Originally Posted by thirugata (Post 5679155)
So 1 Rs invested in all the above 4 indices on Jan1 2004 would have become as follows as on Dec 31st 2022.

Nifty - 9.09
Nifty Jr - 11.81
Midcap 100 - 12.42
Smallcap 100 - 8.65.

Now as you can see, there is not much of a difference between what is considered to be the cream (Nifty) and what is considered to be the least quality ( Smallcap).
NiftyJr and Midcap 100 have nothing much to differentiate between them and outperformed Nifty.

Quote:

Originally Posted by wocanak (Post 5679328)
First, the return calculation should be based on the total return index (TRI) and not just the normally quoted index values to take into account the dividends. For the NSE indices you can get the historic normal and TRI values from the NSE website.

Second, everything follows a cycle of ups and downs, and different indices may have differing cycles. So you don't want to just measure returns between fixed dates, you need to do rolling returns to average out the cyclical variation. For equity it could be 5 year or 10 year rolling returns from 2004 to till date.

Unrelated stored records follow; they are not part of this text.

/-- One element of a row at a step of the ladder: the value that enters, whether it was clipped (R198, R203). -/
def enterOne (step : Nat) (g : Int) (sc : Nat) (x : Val) : Exact × Bool :=
  match x with
  | .num _ _ _ _ =>
    if step = 0 then
      let q := quantise false x (sc + 1) (g - 8)
      (some (sext 4 q.1 * (sc + 1 : Nat), -11), q.2.sat != 0)
    else if step = 1 then
      let y := downBy g x
      let big := match y with
        | .num _ m e _ => ltVal (.num false 240 0 false) (.num false m e false)
        | _ => false
      (exactOf (valueOf fmtF8 (roundRne fmtF8 y).1), big)
    else
      let v := exactOf (valueOf bf16 (roundRne bf16 (downBy g x)).1)
      (v, v.isNone)
  | _ => (none, true)

/-- A finite nonzero element whose entering value is 0 (R203). -/
def flushed (x : Val) (v : Exact) : Bool :=
  match x, v with
  | .num _ m _ _, some (n, _) => m != 0 && n == 0
  | _, _ => false

/-- A row of A at a step (R198). -/
def enterRow (o : Operand) (step r : Nat) : Entering :=
  let h := o.head.getD 0
  let codes := o.codes[r]?.getD []
  if step = 3 then
    if isQ4 (hFmt h) then
      let g := o.gs[r]?.getD 0
      { vals := List.zipWith (fun q (sc : Nat) => some (sext 4 q * (sc + 1 : Nat), -11)) codes (o.scales[r]?.getD []),
        factor := BitVec.ofNat 32 g, bad := !superscaleOk g }
    else { vals := codes.map fun x => exactOf (storedValue (hFmt h) x) }
  else
    let g := qgExp (hQg h)
    let xs := codes.map (storedValue (hFmt h))
    let scs := blockCodes g xs
    let es := (List.range xs.length).map fun k => enterOne step g (scs[k / 64]?.getD 0) (xs[k]?.getD .nan)
    let vals := es.map (·.1)
    { vals := vals, factor := BitVec.ofNat 32 (hQg h), sat := (es.filter (·.2)).length,
      und := ((List.zip xs vals).filter fun p => flushed p.1 p.2).length }

/-- A column of B (R199). -/
def enterCol (o : Operand) (c : Nat) : Entering :=
  let h := o.head.getD 0
  let codes := o.codes[c]?.getD []
  if isQ4 (hFmt h) then
    let g := o.gs[c]?.getD 0
    { vals := List.zipWith (fun q (sc : Nat) => some (level (q % 16) * (sc + 1 : Nat), -15)) codes (o.scales[c]?.getD []),
      factor := BitVec.ofNat 32 g, bad := !superscaleOk g }
  else { vals := codes.map fun x => exactOf (storedValue (hFmt h) x) }

/-! ### A cell (R200, R201, R203) -/

/-- One product into a cell: floored to the grid 2^(E-64) and added (R201). An invalid factor marks the cell. -/
def addProduct (e : Int) (c : MCell) (a b : Exact) : MCell :=
  match a, b with
  | some (x, ex), some (y, ey) =>
    let sh := ex + ey - (e - 64)
    let p := x * y
    let u : Int := if 0 ≤ sh then p * (2 ^ sh.toNat : Nat) else p / (2 ^ (-sh).toNat : Nat)
    let c := if sh < 0 ∧ p % (2 ^ (-sh).toNat : Nat) ≠ 0 then { c with ploss := true } else c
    let c := if 2 ^ 95 ≤ u.natAbs then { c with pinv := true }
      else if u ≠ 0 then { c with pnz := true, peak := max c.peak (Nat.log2 u.natAbs) }
      else c
    { c with psum := c.psum + BitVec.ofInt 128 u }
  | _, _ => { c with pinv := true }

/-- The attempt state of a cell after all the products of a row and a column. -/
def attemptCell (e : Int) (c : MCell) (a b : Entering) : MCell :=
  (List.zip a.vals b.vals).foldl (fun c p => addProduct e c p.1 p.2)
    { c with psum := 0, peak := 0, pnz := false, pinv := a.bad || b.bad, ploss := false }

/-- R203: the cell counts for CAN at cancellation depth c. -/
def cancelled (x : MCell) (c : Nat) : Bool :=
  x.pnz && !x.pinv && (x.psum == 0 || decide (Nat.log2 x.psum.toInt.natAbs + c < x.peak))

/-- Clear the attempt state (R201, a squash or a fault). -/
def clearAttempt (c : MCell) : MCell := { c with psum := 0, peak := 0, pnz := false, pinv := false, ploss := false }

/-- Retirement of a cell (R201). -/
def retireCell (acc : Bool) (c : MCell) : MCell :=
  clearAttempt { c with sum := if acc then c.sum + c.psum else c.psum,
                        invalid := (acc && c.invalid) || c.pinv, gridloss := (acc && c.gridloss) || c.ploss }

/-- ACC: SUM saturated to 96 bits, and whether that clipped it (R200, R212). -/
def drained (c : MCell) : Int × Bool :=
  let x := c.sum.toInt
  let hi : Int := 2 ^ 95 - 1
  let lo : Int := -(2 ^ 95)
  if hi < x then (hi, true) else if x < lo then (lo, true) else (x, false)

end Sys2Proof.Machine
end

Thanks for sharing this, gentlemen.

To my layman eyes, all I can see is:Isn't that enough of a difference, and enough of a deterrent, from having too much exposure to Small Cap funds, and probably a sign to increase more exposure to predominantly Large Cap and to a lesser extent Mid Cap funds?

Quote:

Originally Posted by carboy (Post 5679359)
Asking a question for a non-tech savvy person of age nearing 60 - if the AMC (HDFC or ICICI MF AMCs) is contacted will their representative come home to fill forms & set up SIP for an Index fund (Direct) - the amount will be substantial.

Nowadays they do it, but better go to their branch office since its your precious money accumulated.